→ Problem to solve
Extract the lines from the first line of the records below through the line containing "(c.jumpTo a).cntr = c.cntr := rfl", inclusive, and reproduce them exactly as written.

### Records for this exercise

@[simp] theorem Cpu.jumpTo_bank0 (a : Addr) : (c.jumpTo a).bank0 = c.bank0 := rfl
@[simp] theorem Cpu.jumpTo_bank1 (a : Addr) : (c.jumpTo a).bank1 = c.bank1 := rfl
@[simp] theorem Cpu.jumpTo_px (a : Addr) : (c.jumpTo a).px = c.px := rfl
@[simp] theorem Cpu.jumpTo_i (a : Addr) : (c.jumpTo a).i = c.i := rfl
@[simp] theorem Cpu.jumpTo_m (a : Addr) : (c.jumpTo a).m = c.m := rfl
@[simp] theorem Cpu.jumpTo_l (a : Addr) : (c.jumpTo a).l = c.l := rfl
@[simp] theorem Cpu.jumpTo_base (a : Addr) : (c.jumpTo a).base = c.base := rfl
@[simp] theorem Cpu.jumpTo_cntr (a : Addr) : (c.jumpTo a).cntr = c.cntr := rfl
@[simp] theorem Cpu.jumpTo_astat (a : Addr) : (c.jumpTo a).astat = c.astat := rfl
@[simp] theorem Cpu.jumpTo_mstat (a : Addr) : (c.jumpTo a).mstat = c.mstat := rfl
@[simp] theorem Cpu.jumpTo_sstat (a : Addr) : (c.jumpTo a).sstat = c.sstat := rfl
@[simp] theorem Cpu.jumpTo_imask (a : Addr) : (c.jumpTo a).imask = c.imask := rfl
@[simp] theorem Cpu.jumpTo_icntl (a : Addr) : (c.jumpTo a).icntl = c.icntl := rfl
@[simp] theorem Cpu.jumpTo_irqLine (a : Addr) : (c.jumpTo a).irqLine = c.irqLine := rfl
@[simp] theorem Cpu.jumpTo_irqLatch (a : Addr) : (c.jumpTo a).irqLatch = c.irqLatch := rfl
@[simp] theorem Cpu.jumpTo_pcStk (a : Addr) : (c.jumpTo a).pcStk = c.pcStk := rfl
@[simp] theorem Cpu.jumpTo_cntrStk (a : Addr) : (c.jumpTo a).cntrStk = c.cntrStk := rfl
@[simp] theorem Cpu.jumpTo_statStk (a : Addr) : (c.jumpTo a).statStk = c.statStk := rfl
@[simp] theorem Cpu.jumpTo_loopStk (a : Addr) : (c.jumpTo a).loopStk = c.loopStk := rfl

@[simp] theorem Cpu.callTo_bank0 (a : Addr) : (c.callTo a).bank0 = c.bank0 := rfl
@[simp] theorem Cpu.callTo_bank1 (a : Addr) : (c.callTo a).bank1 = c.bank1 := rfl
@[simp] theorem Cpu.callTo_px (a : Addr) : (c.callTo a).px = c.px := rfl
@[simp] theorem Cpu.callTo_i (a : Addr) : (c.callTo a).i = c.i := rfl
@[simp] theorem Cpu.callTo_m (a : Addr) : (c.callTo a).m = c.m := rfl
@[simp] theorem Cpu.callTo_l (a : Addr) : (c.callTo a).l = c.l := rfl
@[simp] theorem Cpu.callTo_base (a : Addr) : (c.callTo a).base = c.base := rfl
@[simp] theorem Cpu.callTo_cntr (a : Addr) : (c.callTo a).cntr = c.cntr := rfl
@[simp] theorem Cpu.callTo_astat (a : Addr) : (c.callTo a).astat = c.astat := rfl
@[simp] theorem Cpu.callTo_mstat (a : Addr) : (c.callTo a).mstat = c.mstat := rfl
@[simp] theorem Cpu.callTo_imask (a : Addr) : (c.callTo a).imask = c.imask := rfl
@[simp] theorem Cpu.callTo_icntl (a : Addr) : (c.callTo a).icntl = c.icntl := rfl
@[simp] theorem Cpu.callTo_irqLine (a : Addr) : (c.callTo a).irqLine = c.irqLine := rfl
@[simp] theorem Cpu.callTo_irqLatch (a : Addr) : (c.callTo a).irqLatch = c.irqLatch := rfl
@[simp] theorem Cpu.callTo_cntrStk (a : Addr) : (c.callTo a).cntrStk = c.cntrStk := rfl
@[simp] theorem Cpu.callTo_statStk (a : Addr) : (c.callTo a).statStk = c.statStk := rfl
@[simp] theorem Cpu.callTo_loopStk (a : Addr) : (c.callTo a).loopStk = c.loopStk := rfl

@[simp] theorem Cpu.pcReturn_bank0 : (c.pcReturn).bank0 = c.bank0 := rfl
@[simp] theorem Cpu.pcReturn_bank1 : (c.pcReturn).bank1 = c.bank1 := rfl
@[simp] theorem Cpu.pcReturn_px : (c.pcReturn).px = c.px := rfl
@[simp] theorem Cpu.pcReturn_i : (c.pcReturn).i = c.i := rfl
@[simp] theorem Cpu.pcReturn_m : (c.pcReturn).m = c.m := rfl
@[simp] theorem Cpu.pcReturn_l : (c.pcReturn).l = c.l := rfl
@[simp] theorem Cpu.pcReturn_base : (c.pcReturn).base = c.base := rfl
@[simp] theorem Cpu.pcReturn_cntr : (c.pcReturn).cntr = c.cntr := rfl
@[simp] theorem Cpu.pcReturn_astat : (c.pcReturn).astat = c.astat := rfl
@[simp] theorem Cpu.pcReturn_mstat : (c.pcReturn).mstat = c.mstat := rfl
@[simp] theorem Cpu.pcReturn_imask : (c.pcReturn).imask = c.imask := rfl
@[simp] theorem Cpu.pcReturn_icntl : (c.pcReturn).icntl = c.icntl := rfl
@[simp] theorem Cpu.pcReturn_irqLine : (c.pcReturn).irqLine = c.irqLine := rfl
@[simp] theorem Cpu.pcReturn_irqLatch : (c.pcReturn).irqLatch = c.irqLatch := rfl
@[simp] theorem Cpu.pcReturn_cntrStk : (c.pcReturn).cntrStk = c.cntrStk := rfl
@[simp] theorem Cpu.pcReturn_statStk : (c.pcReturn).statStk = c.statStk := rfl
@[simp] theorem Cpu.pcReturn_loopStk : (c.pcReturn).loopStk = c.loopStk := rfl

@[simp] theorem Cpu.setAluFlags_bank0 (o : AluOut) : (c.setAluFlags o).bank0 = c.bank0 := by simp [Cpu.setAluFlags]
@[simp] theorem Cpu.setAluFlags_bank1 (o : AluOut) : (c.setAluFlags o).bank1 = c.bank1 := by simp [Cpu.setAluFlags]
@[simp] theorem Cpu.setAluFlags_px (o : AluOut) : (c.setAluFlags o).px = c.px := by simp [Cpu.setAluFlags]
@[simp] theorem Cpu.setAluFlags_i (o : AluOut) : (c.setAluFlags o).i = c.i := by simp [Cpu.setAluFlags]
@[simp] theorem Cpu.setAluFlags_m (o : AluOut) : (c.setAluFlags o).m = c.m := by simp [Cpu.setAluFlags]
@[simp] theorem Cpu.setAluFlags_l (o : AluOut) : (c.setAluFlags o).l = c.l := by simp [Cpu.setAluFlags]
@[simp] theorem Cpu.setAluFlags_base (o : AluOut) : (c.setAluFlags o).base = c.base := by simp [Cpu.setAluFlags]
@[simp] theorem Cpu.setAluFlags_pc (o : AluOut) : (c.setAluFlags o).pc = c.pc := by simp [Cpu.setAluFlags]
@[simp] theorem Cpu.setAluFlags_cntr (o : AluOut) : (c.setAluFlags o).cntr = c.cntr := by simp [Cpu.setAluFlags]
@[simp] theorem Cpu.setAluFlags_mstat (o : AluOut) : (c.setAluFlags o).mstat = c.mstat := by simp [Cpu.setAluFlags]
@[simp] theorem Cpu.setAluFlags_sstat (o : AluOut) : (c.setAluFlags o).sstat = c.sstat := by simp [Cpu.setAluFlags]
@[simp] theorem Cpu.setAluFlags_imask (o : AluOut) : (c.setAluFlags o).imask = c.imask := by simp [Cpu.setAluFlags]
@[simp] theorem Cpu.setAluFlags_icntl (o : AluOut) : (c.setAluFlags o).icntl = c.icntl := by simp [Cpu.setAluFlags]
@[simp] theorem Cpu.setAluFlags_irqLine (o : AluOut) : (c.setAluFlags o).irqLine = c.irqLine := by simp [Cpu.setAluFlags]
@[simp] theorem Cpu.setAluFlags_irqLatch (o : AluOut) : (c.setAluFlags o).irqLatch = c.irqLatch := by simp [Cpu.setAluFlags]
@[simp] theorem Cpu.setAluFlags_pcStk (o : AluOut) : (c.setAluFlags o).pcStk = c.pcStk := by simp [Cpu.setAluFlags]
@[simp] theorem Cpu.setAluFlags_cntrStk (o : AluOut) : (c.setAluFlags o).cntrStk = c.cntrStk := by simp [Cpu.setAluFlags]
@[simp] theorem Cpu.setAluFlags_statStk (o : AluOut) : (c.setAluFlags o).statStk = c.statStk := by simp [Cpu.setAluFlags]
@[simp] theorem Cpu.setAluFlags_loopStk (o : AluOut) : (c.setAluFlags o).loopStk = c.loopStk := by simp [Cpu.setAluFlags]

@[simp] theorem Cpu.setAbsSign_bank0 (fn : AluFn) (x : Word) : (c.setAbsSign fn x).bank0 = c.bank0 := by cases fn <;> rfl
@[simp] theorem Cpu.setAbsSign_bank1 (fn : AluFn) (x : Word) : (c.setAbsSign fn x).bank1 = c.bank1 := by cases fn <;> rfl
@[simp] theorem Cpu.setAbsSign_px (fn : AluFn) (x : Word) : (c.setAbsSign fn x).px = c.px := by cases fn <;> rfl
@[simp] theorem Cpu.setAbsSign_i (fn : AluFn) (x : Word) : (c.setAbsSign fn x).i = c.i := by cases fn <;> rfl
@[simp] theorem Cpu.setAbsSign_m (fn : AluFn) (x : Word) : (c.setAbsSign fn x).m = c.m := by cases fn <;> rfl
@[simp] theorem Cpu.setAbsSign_l (fn : AluFn) (x : Word) : (c.setAbsSign fn x).l = c.l := by cases fn <;> rfl
@[simp] theorem Cpu.setAbsSign_base (fn : AluFn) (x : Word) : (c.setAbsSign fn x).base = c.base := by cases fn <;> rfl
@[simp] theorem Cpu.setAbsSign_pc (fn : AluFn) (x : Word) : (c.setAbsSign fn x).pc = c.pc := by cases fn <;> rfl
@[simp] theorem Cpu.setAbsSign_cntr (fn : AluFn) (x : Word) : (c.setAbsSign fn x).cntr = c.cntr := by cases fn <;> rfl
@[simp] theorem Cpu.setAbsSign_mstat (fn : AluFn) (x : Word) : (c.setAbsSign fn x).mstat = c.mstat := by cases fn <;> rfl
@[simp] theorem Cpu.setAbsSign_sstat (fn : AluFn) (x : Word) : (c.setAbsSign fn x).sstat = c.sstat := by cases fn <;> rfl
@[simp] theorem Cpu.setAbsSign_imask (fn : AluFn) (x : Word) : (c.setAbsSign fn x).imask = c.imask := by cases fn <;> rfl
@[simp] theorem Cpu.setAbsSign_icntl (fn : AluFn) (x : Word) : (c.setAbsSign fn x).icntl = c.icntl := by cases fn <;> rfl
@[simp] theorem Cpu.setAbsSign_irqLine (fn : AluFn) (x : Word) : (c.setAbsSign fn x).irqLine = c.irqLine := by cases fn <;> rfl
@[simp] theorem Cpu.setAbsSign_irqLatch (fn : AluFn) (x : Word) : (c.setAbsSign fn x).irqLatch = c.irqLatch := by cases fn <;> rfl
@[simp] theorem Cpu.setAbsSign_pcStk (fn : AluFn) (x : Word) : (c.setAbsSign fn x).pcStk = c.pcStk := by cases fn <;> rfl
@[simp] theorem Cpu.setAbsSign_cntrStk (fn : AluFn) (x : Word) : (c.setAbsSign fn x).cntrStk = c.cntrStk := by cases fn <;> rfl
@[simp] theorem Cpu.setAbsSign_statStk (fn : AluFn) (x : Word) : (c.setAbsSign fn x).statStk = c.statStk := by cases fn <;> rfl
@[simp] theorem Cpu.setAbsSign_loopStk (fn : AluFn) (x : Word) : (c.setAbsSign fn x).loopStk = c.loopStk := by cases fn <;> rfl

@[simp] theorem Cpu.aluWrite_px (z : Dest) (o : AluOut) : (c.aluWrite z o).px = c.px := by cases z <;> simp [Cpu.aluWrite]
@[simp] theorem Cpu.aluWrite_i (z : Dest) (o : AluOut) : (c.aluWrite z o).i = c.i := by cases z <;> simp [Cpu.aluWrite]
@[simp] theorem Cpu.aluWrite_m (z : Dest) (o : AluOut) : (c.aluWrite z o).m = c.m := by cases z <;> simp [Cpu.aluWrite]
@[simp] theorem Cpu.aluWrite_l (z : Dest) (o : AluOut) : (c.aluWrite z o).l = c.l := by cases z <;> simp [Cpu.aluWrite]
@[simp] theorem Cpu.aluWrite_base (z : Dest) (o : AluOut) : (c.aluWrite z o).base = c.base := by cases z <;> simp [Cpu.aluWrite]
@[simp] theorem Cpu.aluWrite_pc (z : Dest) (o : AluOut) : (c.aluWrite z o).pc = c.pc := by cases z <;> simp [Cpu.aluWrite]
@[simp] theorem Cpu.aluWrite_cntr (z : Dest) (o : AluOut) : (c.aluWrite z o).cntr = c.cntr := by cases z <;> simp [Cpu.aluWrite]
@[simp] theorem Cpu.aluWrite_astat (z : Dest) (o : AluOut) : (c.aluWrite z o).astat = c.astat := by cases z <;> simp [Cpu.aluWrite]
@[simp] theorem Cpu.aluWrite_mstat (z : Dest) (o : AluOut) : (c.aluWrite z o).mstat = c.mstat := by cases z <;> simp [Cpu.aluWrite]
@[simp] theorem Cpu.aluWrite_sstat (z : Dest) (o : AluOut) : (c.aluWrite z o).sstat = c.sstat := by cases z <;> simp [Cpu.aluWrite]
@[simp] theorem Cpu.aluWrite_imask (z : Dest) (o : AluOut) : (c.aluWrite z o).imask = c.imask := by cases z <;> simp [Cpu.aluWrite]
@[simp] theorem Cpu.aluWrite_icntl (z : Dest) (o : AluOut) : (c.aluWrite z o).icntl = c.icntl := by cases z <;> simp [Cpu.aluWrite]
@[simp] theorem Cpu.aluWrite_irqLine (z : Dest) (o : AluOut) : (c.aluWrite z o).irqLine = c.irqLine := by cases z <;> simp [Cpu.aluWrite]
@[simp] theorem Cpu.aluWrite_irqLatch (z : Dest) (o : AluOut) : (c.aluWrite z o).irqLatch = c.irqLatch := by cases z <;> simp [Cpu.aluWrite]
@[simp] theorem Cpu.aluWrite_pcStk (z : Dest) (o : AluOut) : (c.aluWrite z o).pcStk = c.pcStk := by cases z <;> simp [Cpu.aluWrite]
@[simp] theorem Cpu.aluWrite_cntrStk (z : Dest) (o : AluOut) : (c.aluWrite z o).cntrStk = c.cntrStk := by cases z <;> simp [Cpu.aluWrite]
@[simp] theorem Cpu.aluWrite_statStk (z : Dest) (o : AluOut) : (c.aluWrite z o).statStk = c.statStk := by cases z <;> simp [Cpu.aluWrite]
@[simp] theorem Cpu.aluWrite_loopStk (z : Dest) (o : AluOut) : (c.aluWrite z o).loopStk = c.loopStk := by cases z <;> simp [Cpu.aluWrite]

@[simp] theorem Cpu.aluPart_px (z : Dest) (fn : AluFn) (y : BitVec 2) (x : BitVec 3) : (aluPart z fn y x c).px = c.px := by simp [aluPart]
@[simp] theorem Cpu.aluPart_i (z : Dest) (fn : AluFn) (y : BitVec 2) (x : BitVec 3) : (aluPart z fn y x c).i = c.i := by simp [aluPart]
@[simp] theorem Cpu.aluPart_m (z : Dest) (fn : AluFn) (y : BitVec 2) (x : BitVec 3) : (aluPart z fn y x c).m = c.m := by simp [aluPart]
@[simp] theorem Cpu.aluPart_l (z : Dest) (fn : AluFn) (y : BitVec 2) (x : BitVec 3) : (aluPart z fn y x c).l = c.l := by simp [aluPart]
@[simp] theorem Cpu.aluPart_base (z : Dest) (fn : AluFn) (y : BitVec 2) (x : BitVec 3) : (aluPart z fn y x c).base = c.base := by simp [aluPart]
@[simp] theorem Cpu.aluPart_pc (z : Dest) (fn : AluFn) (y : BitVec 2) (x : BitVec 3) : (aluPart z fn y x c).pc = c.pc := by simp [aluPart]
@[simp] theorem Cpu.aluPart_cntr (z : Dest) (fn : AluFn) (y : BitVec 2) (x : BitVec 3) : (aluPart z fn y x c).cntr = c.cntr := by simp [aluPart]
@[simp] theorem Cpu.aluPart_mstat (z : Dest) (fn : AluFn) (y : BitVec 2) (x : BitVec 3) : (aluPart z fn y x c).mstat = c.mstat := by simp [aluPart]
@[simp] theorem Cpu.aluPart_sstat (z : Dest) (fn : AluFn) (y : BitVec 2) (x : BitVec 3) : (aluPart z fn y x c).sstat = c.sstat := by simp [aluPart]
@[simp] theorem Cpu.aluPart_imask (z : Dest) (fn : AluFn) (y : BitVec 2) (x : BitVec 3) : (aluPart z fn y x c).imask = c.imask := by simp [aluPart]
@[simp] theorem Cpu.aluPart_icntl (z : Dest) (fn : AluFn) (y : BitVec 2) (x : BitVec 3) : (aluPart z fn y x c).icntl = c.icntl := by simp [aluPart]
@[simp] theorem Cpu.aluPart_irqLine (z : Dest) (fn : AluFn) (y : BitVec 2) (x : BitVec 3) : (aluPart z fn y x c).irqLine = c.irqLine := by simp [aluPart]
@[simp] theorem Cpu.aluPart_irqLatch (z : Dest) (fn : AluFn) (y : BitVec 2) (x : BitVec 3) : (aluPart z fn y x c).irqLatch = c.irqLatch := by simp [aluPart]
@[simp] theorem Cpu.aluPart_pcStk (z : Dest) (fn : AluFn) (y : BitVec 2) (x : BitVec 3) : (aluPart z fn y x c).pcStk = c.pcStk := by simp [aluPart]
@[simp] theorem Cpu.aluPart_cntrStk (z : Dest) (fn : AluFn) (y : BitVec 2) (x : BitVec 3) : (aluPart z fn y x c).cntrStk = c.cntrStk := by simp [aluPart]
@[simp] theorem Cpu.aluPart_statStk (z : Dest) (fn : AluFn) (y : BitVec 2) (x : BitVec 3) : (aluPart z fn y x c).statStk = c.statStk := by simp [aluPart]
@[simp] theorem Cpu.aluPart_loopStk (z : Dest) (fn : AluFn) (y : BitVec 2) (x : BitVec 3) : (aluPart z fn y x c).loopStk = c.loopStk := by simp [aluPart]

######

→ Your solution
@[simp] theorem Cpu.jumpTo_bank0 (a : Addr) : (c.jumpTo a).bank0 = c.bank0 := rfl
@[simp] theorem Cpu.jumpTo_bank1 (a : Addr) : (c.jumpTo a).bank1 = c.bank1 := rfl
@[simp] theorem Cpu.jumpTo_px (a : Addr) : (c.jumpTo a).px = c.px := rfl
@[simp] theorem Cpu.jumpTo_i (a : Addr) : (c.jumpTo a).i = c.i := rfl
@[simp] theorem Cpu.jumpTo_m (a : Addr) : (c.jumpTo a).m = c.m := rfl
@[simp] theorem Cpu.jumpTo_l (a : Addr) : (c.jumpTo a).l = c.l := rfl
@[simp] theorem Cpu.jumpTo_base (a : Addr) : (c.jumpTo a).base = c.base := rfl
@[simp] theorem Cpu.jumpTo_cntr (a : Addr) : (c.jumpTo a).cntr = c.cntr := rfl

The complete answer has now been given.